Natural gas futures advanced in the middle of the week, with an intensification of work at a major export facility paired with the possibility of a cooler March to support the market.
Spot natural gas prices (CFDS ON NATURAL GAS) rose during their early trading on Thursday, achieving daily gains until the moment of writing this report, by 1.93%. It settled at $ 2.322 per million British thermal units, after rebounding yesterday from its lowest level since September 2020, to achieve a gain of 4.83%.
Natural gas futures advanced in the middle of the week, with an intensification of work at a major export facility paired with the possibility of a cooler March to support the market.

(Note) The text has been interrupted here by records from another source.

/-- The acknowledgement of what a holder received. -/
def ackMsg (step attempt part owner : Nat) (runs : List (Nat × List Byte)) : Msg :=
  mkMsg 8 1 1 owner (mirrorHeader step attempt part owner (runSum runs) ++ leBytes 8 (runBytesTotal runs))

/-- A holder acknowledges a part's deltas once LAST and every byte are in and its base is complete (11 R277). -/
def State.tryAck (s : State) (owner : Nat) : State :=
  let x := s.heldPart owner
  if x.complete && !x.acked && x.last == some (runBytesTotal x.pend) then
    (s.setHeld { x with acked := true }).send (ackMsg s.st.stepNo s.attempt x.part owner x.pend)
  else s

/-- The layout of a MIRROR message and that this module holds the part it names. -/
def State.mirrorOk (s : State) (opc : Nat) (m : Msg) : Bool :=
  s.member && s.prog.isSome && m.typ == 8 && m.opc == opc && m.vc == 1

/-- MIRROR_STEP_DELTA: a run is kept pending; a part sent again starts from nothing (11 R277). -/
def mirrorStepDelta (m : Msg) (s : State) : State :=
  if !s.mirrorOk 0 m then s
  else
    let s := s.took m
    let owner := field m.body 6 2
    if !(s.st.run.isSome && field m.body 0 4 == s.st.stepNo && field m.body 4 1 == s.attempt && s.partHeld owner == some (field m.body 5 1)) then s
    else
      let x := s.heldPart owner
      let x := if x.acked then { x with
        pend := []
        last := none
        acked := false } else x
      let off := field m.body 8 8
      let x := if m.last then { x with last := some off } else { x with pend := x.pend ++ [(off, m.body.drop 16)] }
      (s.setHeld x).tryAck owner

/-- Pending deltas of every held part applied, at the commit point (01 R20). -/
def State.applyPending (s : State) : State :=
  s.mir.held.foldl (fun s x =>
    let r := s.applyRuns x x.pend
    r.2.setHeld { r.1 with
      pend := []
      last := none
      acked := false }) s

/-- Pending deltas of every held part discarded, at an abort. -/
def State.dropPending (s : State) : State :=
  { s with mir := { s.mir with held := s.mir.held.map fun x => { x with
    pend := []
    last := none
    acked := false } } }

/-- A holder acknowledges a boundary copy once LAST and every byte are in and its base is complete (11 R276, R278, R281 step 6). -/
def State.ackCopy (s : State) (owner step attempt : Nat) : State :=
  let x := s.heldPart owner
  if x.complete && x.copyLast == some (runBytesTotal x.copy) then
    State.send (s.setHeld { x with
      copy := []
      copyLast := none }) (ackMsg step attempt x.part owner x.copy)
  else s

/-- MIRROR_BOUNDARY_COPY: applied on arrival, and acknowledged once it is whole; one on a base that is not complete yet is acknowledged
when the base is. One that comes while this module's own load waits belongs to the new program, and waits too. -/
def mirrorBoundaryCopy (m : Msg) (s : State) : State :=
  if !s.mirrorOk 3 m || s.loadWait.isSome then s
  else
    let s := s.took m
    let owner := field m.body 6 2
    if s.partHeld owner ≠ some (field m.body 5 1) then s
    else
      let x := s.heldPart owner
      let off := field m.body 8 8
      let r : MirPart × State := if m.last then ({ x with copyLast := some off }, s)
        else
          let r := s.applyRuns x [(off, m.body.drop 16)]
          ({ r.1 with copy := x.copy ++ [(off, m.body.drop 16)] }, r.2)
      let x : MirPart := r.1
      (r.2.setHeld { x with complete := x.complete || (x.copyLast == some (runBytesTotal x.copy) && !s.recov.remirror) }).ackCopy owner
        (field m.body 0 4) (field m.body 4 1)

/-- The spare that has taken a holder's rank withholds acknowledgements until it holds this module's part whole; with the first of them the module is
exposed no longer (11 R281 step 6). -/
def State.covered (s : State) (m : Msg) : State :=
  if s.recov.exposedAt = some m.src ∧ field m.body 6 2 = s.rank then { s with recov := { s.recov with
    exposed := false
    exposedAt := none } }
  else s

March gas futures settled in the “NYMEX” on Wednesday at $ 2.174 per million British thermal units, up about 10.1. cents on the day, April futures rose 12.1 cents to $2,298.

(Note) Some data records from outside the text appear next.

-- ==== Sys2Proof/Machine/LoadChecks.lean ====
section
/-! DEFINITION. Checks 1 to 4 of LOAD_PROGRAM (14 R345-R349, R356, R431; 03 R65, R67, R79; 01 R36; 06 R128, R143, R145; 07 R153, R164, R170;
12 R298, R301, R307). The declarations of the DECL and KERNELS sections, whose layout the spec does not give, are an operand (log entry 9). -/

namespace Sys2Proof.Machine

open Sys2Proof

/-! ### The image (14 R347, R348, R356) -/

/-- A directory entry of an image. -/
structure ImgSection where
  typ : Nat
  lcore : Nat
  rsv : Nat
  off : Nat
  len : Nat
  deriving DecidableEq, Repr, Inhabited

/-- The directory of an image. -/
def imgSections (b : List Byte) : List ImgSection :=
  (List.range (field b 14 2)).map fun i =>
    let e := slice b (64 + 16 * i) 16
    {
      typ := field e 0 2
      lcore := field e 2 2
      rsv := field e 4 4
      off := field e 8 4
      len := field e 12 4 }

/-- The header follows R347; CONTRACT is left to check 2. -/
def imgHeaderOk (b : List Byte) : Bool :=
  decide (64 ≤ b.length) && field b 0 4 == 0x4F4E5856 && field b 4 2 == 1 && bits (field b 7 1) 1 7 == 0 &&
  field b 11 1 == (if bits (field b 7 1) 0 1 = 1 then 7 else 9) && decide (1 ≤ field b 12 2) && decide (field b 12 2 ≤ 96) &&
  decide (1 ≤ field b 14 2) && decide (field b 14 2 ≤ 1024) && field b 16 8 == b.length && allZero b 24 40 &&
  decide (64 + 16 * field b 14 2 ≤ b.length)

/-- A section's own bytes. -/
def imgBytes (b : List Byte) (x : ImgSection) : List Byte := slice b x.off x.len

/-- The section of a type and logical core. -/
def imgSection (b : List Byte) (typ lcore : Nat) : ImgSection :=
  ((imgSections b).find? fun x => x.typ == typ && x.lcore == lcore).getD default

/-- One entry follows R347. -/
def imgEntryOk (b : List Byte) (x : ImgSection) : Bool :=
  decide (1 ≤ x.typ) && decide (x.typ ≤ 6) && x.rsv == 0 && x.off % 16 == 0 && decide (64 + 16 * field b 14 2 ≤ x.off) &&
  decide (x.off + x.len ≤ b.length) && (if x.typ = 4 ∨ x.typ = 5 then decide (x.lcore < field b 12 2) else x.lcore == 0xFFFF)

/-- The directory follows R347: its entries, no two of which overlap, and exactly the sections required. -/
def imgDirOk (b : List Byte) : Bool :=
  let l := imgSections b
  let one := fun t c => (l.filter fun x => x.typ == t && x.lcore == c).length == 1
  l.all (imgEntryOk b) && decide (l.Pairwise fun x y => overlaps { base := x.off, len := x.len } { base := y.off, len := y.len } = false) &&
  [1, 2, 3, 6].all (fun t => one t 0xFFFF) && (List.range (field b 12 2)).all fun c => one 4 c && one 5 c

/-- The tensor record in 32 bytes. -/
def tensorOf (r : List Byte) : TensorRec where
  id := field r 0 2
  kind := field r 2 1
  fmt := field r 3 1
  policy := field r 5 1
  scale := field r 6 1
  dims := (List.range (field r 4 1)).map fun i => field r (8 + 4 * i) 4

/-- A tensor's format is of the class that its kind names: INT8 or INT4, another integer, another floating (log entry 122). -/
def kindFormatOk (kind fmt : Nat) : Bool :=
  match kind with
  | 3 => fmt == 2 || fmt == 3
  | 4 => fmt == 2 || fmt == 3 || fmt == 7
  | 5 => !(fmt == 2 || fmt == 3 || fmt == 7)
  | _ => true

/-- POLICY 0 is the policy of what is no activation, as a weight or a gradient is not (14 R348). -/
def kindPolicyOk (kind policy : Nat) : Bool := !(kind == 0 || kind == 2) || policy == 0

/-- A tensor record follows R348. -/
def tensorOk (r : List Byte) : Bool :=
  let n := field r 4 1
  decide (field r 2 1 ≤ 5) && decide (field r 3 1 ≤ 8) && kindFormatOk (field r 2 1) (field r 3 1) && kindPolicyOk (field r 2 1) (field r 5 1) &&
  decide (1 ≤ n) && decide (n ≤ 4) && decide (field r 5 1 ≤ 4) &&
  (field r 6 1 == 0 || field r 2 1 == 4) && field r 7 1 == 0 && allZero r 24 8 &&
  ((List.range 4).all fun i => decide (i < n) || field r (8 + 4 * i) 4 == 1)

/-- The records of the TENSORS section. -/
def tensorRows (b : List Byte) : List (List Byte) := groupsOf 32 (imgBytes b (imgSection b 2 0xFFFF))

/-- The TENSORS section follows R348: whole records in ascending id. -/
def tensorsOk (b : List Byte) : Bool :=
  (imgSection b 2 0xFFFF).len % 32 == 0 && (tensorRows b).all tensorOk &&
  decide (((tensorRows b).map fun r => field r 0 2).Pairwise (· < ·))

/-- The task record in 16 bytes. -/
def taskOf (r : List Byte) : TaskRec where
  slot := field r 0 1
  prio := field r 1 1
  evalClass := field r 2 1 == 1
  entry := field r 4 4
  startOn := field r 8 1

/-- A task record follows R356. -/
def taskRecOk (code : Nat) (r : List Byte) : Bool :=
  decide (field r 0 1 ≤ 63) && decide (field r 1 1 ≤ 3) && decide (field r 2 1 ≤ 1) && field r 3 1 == 0 && allZero r 9 7 &&
  (decide (field r 8 1 ≤ 7) || field r 8 1 == 0xFF) && decide (field r 4 4 < max 1 code)

/-- The records of a logical core's TASKS section. -/
def taskRows (b : List Byte) (core : Nat) : List (List Byte) := groupsOf 16 (imgBytes b (imgSection b 4 core))

/-- A TASKS section follows R356, but for a count above 64 and the repeats it brings, which check 3 judges. -/
def tasksOk (b : List Byte) (core : Nat) : Bool :=
  let rs := taskRows b core
  (imgSection b 4 core).len % 16 == 0 && rs.all (taskRecOk (imgSection b 5 core).len) &&
  (decide (64 < rs.length) || decide ((rs.map fun r => field r 0 1).Nodup))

Although it may be too late to tease a lot of renewable gas purchases in the near term, Freeport LNG’s long-awaited comeback is underway now that the facility has received federal approval to fully resume operations. The export terminal is set to reach Exporting 2 bcfd in the coming weeks, which at least could provide a floor for gas prices that briefly fell below $2,000 on Tuesday.
Analysts are sure to look for another lower-than-usual draw in the upcoming U.S. Energy Information Administration (EIA) inventory report, which will be published later Thursday. A Reuters poll of 14 analysts gave estimates ranging from 51 billion cubic feet to 100 Bcf averaged 68 Bcf, while the Wall Street Journal poll had the same range and averaged 69 Bcf.
Technically, natural gas is trying, with its recent rise, to compensate for some of its previous losses, in light of the dominance of the main bearish trend in the medium and short term along the slope line. Negative pressure continued for its trading below the simple moving average for the previous 50-day period, in addition to that, we notice the presence of negative signals in indicators’ relative strength.
Therefore, our expectations suggest that natural gas will return to decline during its upcoming trading, especially if it stabilizes below 2.432, targeting the psychological support level at 2.00.